Statistically Efficient Off-Policy Policy Gradients
- URL: http://arxiv.org/abs/2002.04014v2
- Date: Thu, 20 Feb 2020 14:40:50 GMT
- Title: Statistically Efficient Off-Policy Policy Gradients
- Authors: Nathan Kallus, Masatoshi Uehara
- Abstract summary: We consider the statistically efficient estimation of policy gradients from off-policy data.
We propose a meta-algorithm that achieves the lower bound without any parametric assumptions.
We establish guarantees on the rate at which we approach a stationary point when we take steps in the direction of our new estimated policy gradient.

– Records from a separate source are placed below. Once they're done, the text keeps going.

-- ==== Sys2Proof/Machine/Issue.lean ====
section
/-! DEFINITION. Issuing one word of the current run (R42 to R45, R104, R124 to R129): stalls, guards, the checks every
word meets in the order of R126, the word's own effect for each active thread, and the end of the run. -/

namespace Sys2Proof
namespace Machine

/-- What a word's own effect comes to for one thread. -/
inductive Out where
  /-- The thread goes on at the next word. -/
  | ok (s : State)
  /-- The thread stays at the word: it waits, or it has ended. -/
  | stay (s : State)
  /-- The thread has been transferred. -/
  | moved (s : State)
  /-- The thread traps: cause, DETAIL, TVAL and TADDR. -/
  | trap (c : Cause) (detail : Nat) (tval : Word) (taddr : DWord)

/-- The current run. -/
def State.curRun (s : State) : Option (Nat × Run) :=
  match s.cur with
  | none => none
  | some id => (Assoc.find? s.runs id).map fun q => (id, q)

/-- The context of a member of a run. -/
def State.ctx (s : State) (k : Task) (q : Run) (i : Nat) (t : Thread) : Ctx := { s := s, r := ⟨q.core, q.slot, i⟩, k := k, t := t }

/-- A member that still executes the run's words: it has not ended and has no trap of this run. -/
def Thread.runs (t : Thread) : Bool := !t.ended && t.trap.isNone

/-- The members that still execute, with their threads, in ascending home lane (R233; the lane is the index mod 64, and
a group holds one thread of a lane). -/
def State.live (s : State) (q : Run) : List (Nat × Thread) :=
  q.members.filterMap fun i =>
    match s.thread? ⟨q.core, q.slot, i⟩ with
    | some t => if t.runs then some (i, t) else none
    | none => none

/-- The guard of a word holds for a thread (R104). -/
def Thread.active (t : Thread) (h : Hdr) : Bool := t.pred h.g != h.gn

/-- Operations of a core's threads that hold an outstanding-transaction entry (R234). -/
def Op.entry (o : Op) : Bool :=
  match o.kind with
  | .load .. | .store .. | .atomic .. | .pref .. | .cctl .. | .strong .. => true
  | _ => false

/-- The outstanding-transaction entries a core's threads hold. -/
def State.entries (s : State) (core : Nat) : Nat :=
  ((Assoc.range s.threads (core * 32 * 4096) (core * 32 * 4096 + 32 * 4096)).map fun e =>
    (e.2.ops.filter Op.entry).length).sum

/-- The scoreboard stalls a thread's next word: an operation's window has ended, it waits, its fetch waits on a
ticket, or, where it is active, it touches a pending register (R43, R127, R129). The model's choice: a present member that is not
active stalls no SHFL, though a partner reads its pending register; the old value is handed on (R182; log entry 94). -/
def Thread.stalledOn (t : Thread) (i : Instr) : Bool :=
  decide (t.wait ≠ .none) || t.fetchTicket.isSome ||
  (t.ops.any fun o => !o.closed && o.win == 0) ||
  ((match i.hdr? with | some h => t.active h | none => false) &&
    t.ops.any fun o => o.pend && meets (reads i ++ writes i) o.wr)

/-- The table a word needs has no room for the group's active threads (R234). -/
def State.tableFull (s : State) (q : Run) (i : Instr) (n : Nat) : Bool :=
  (takesEntry i && decide (1024 < s.entries q.core + n)) ||
  (takesCopySlot i && decide (64 < ((s.core q.core).copies.filter fun e => !e.2.again).length + n))

/-- The first cause of the checks that come before a word's own description (R126). -/
def precheck (k : Task) (slot thr : Nat) (t : Thread) (i : Instr) : Option (Cause × Nat) :=
  if !i.wf then some (.illegal, 0)
  else if privileged i && slot != fwSlot then some (.priv, 0)
  else if isMatrix i && k.hd.nomatrix then some (.matrixoff, 0)
  else if regbound k thr i then some (.regbound, 0)
  else if t.wins.any (conflicts i) then some (.lookahead, 0)
  else none

/-- One instruction of a thread's windows has been reached (R127). -/
def tickWin (ops : List Op) : List Op := ops.map fun o => if o.closed then o else { o with win := o.win - 1 }

/-- What issuing a word makes of a member, whatever the word: one more instruction of its open windows is reached, it no
longer stands at its header, and its age is zero (R50, R127). -/
def Thread.issuedAt (t : Thread) (stamp : Nat) : Thread :=
  { t with
    ops := tickWin t.ops, wins := tickWins t.wins, blk := t.blk.map fun b => { b with fresh := false }
    age := 0, overdue := none, issued := stamp }

/-- Every member issues. -/
def State.tickAll (s : State) (q : Run) : State :=
  (s.live q).foldl (fun st e => st.setThread ⟨q.core, q.slot, e.1⟩ (e.2.issuedAt s.nextId)) s.fresh.2

/-- A thread goes on past n bytes; at the end of its block it enters the next header (R35). -/
def State.advance (s : State) (r : TRef) (k : Task) (n : Nat) : State :=
  match s.thread? r with
  | none => s
  | some t =>
    let t1 := { t with pc := t.pc + BitVec.ofNat 64 n }
    let s1 := s.setThread r t1
    if t1.atHeader then s1.enterAt r k true else s1

/-- A word opens its lookahead window (R127). -/
def State.openWin (s : State) (r : TRef) (i : Instr) : State :=
  match i.hdr? with
  | some h => if h.la = 0 then s else s.updThread r fun t => { t with wins := t.wins ++ Win.of i h.la }
  | none => s

/-- The registers that a word's effect has written at once, those it writes and leaves to no operation of the thread: the
blocks they lie in count as written (R129, R273). -/
def State.noteWrites (s : State) (r : TRef) (i : Instr) : State :=
  let late := match s.thread? r with | some t => t.ops.flatMap Op.wr | none => []
  s.markDirty r.core r.slot (((writes i).filter fun n => decide (n < 1024) && !late.contains n).map (regBlock r.thr))

/-- The effect of a word for one active thread: its checks, then its own effect (R126, R134). -/
def State.execOne (st : State) (s0 : State) (k : Task) (q : Run) (i : Instr) (body : Ctx → State → Out) (e : Nat × Thread) : State :=
  let r : TRef := ⟨q.core, q.slot, e.1⟩
  match precheck k q.slot e.1 e.2 i with
  | some (c, d) => st.updThread r fun t => t.raise c d e.2.pc 0 0
  | none =>
    match body (s0.ctx k q e.1 e.2) (st.openWin r i) with
    | .ok st' => (st'.noteWrites r i).advance r k (wordBytes i)
    | .stay st' => st'
    | .moved st' => st'
    | .trap c d tv ta => st.updThread r fun t => t.raise c d e.2.pc tv ta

- Score: 80.42316902296832
- License: http://arxiv.org/licenses/nonexclusive-distrib/1.0/
- Abstract: Policy gradient methods in reinforcement learning update policy parameters by
taking steps in the direction of an estimated gradient of policy value. In this
paper, we consider the statistically efficient estimation of policy gradients
from off-policy data, where the estimation is particularly non-trivial. We
derive the asymptotic lower bound on the feasible mean-squared error in both
Markov and non-Markov decision processes and show that existing estimators fail
to achieve it in general settings. We propose a meta-algorithm that achieves
the lower bound without any parametric assumptions and exhibits a unique 3-way
double robustness property. We discuss how to estimate nuisances that the
algorithm relies on. Finally, we establish guarantees on the rate at which we
approach a stationary point when we take steps in the direction of our new
estimated policy gradient.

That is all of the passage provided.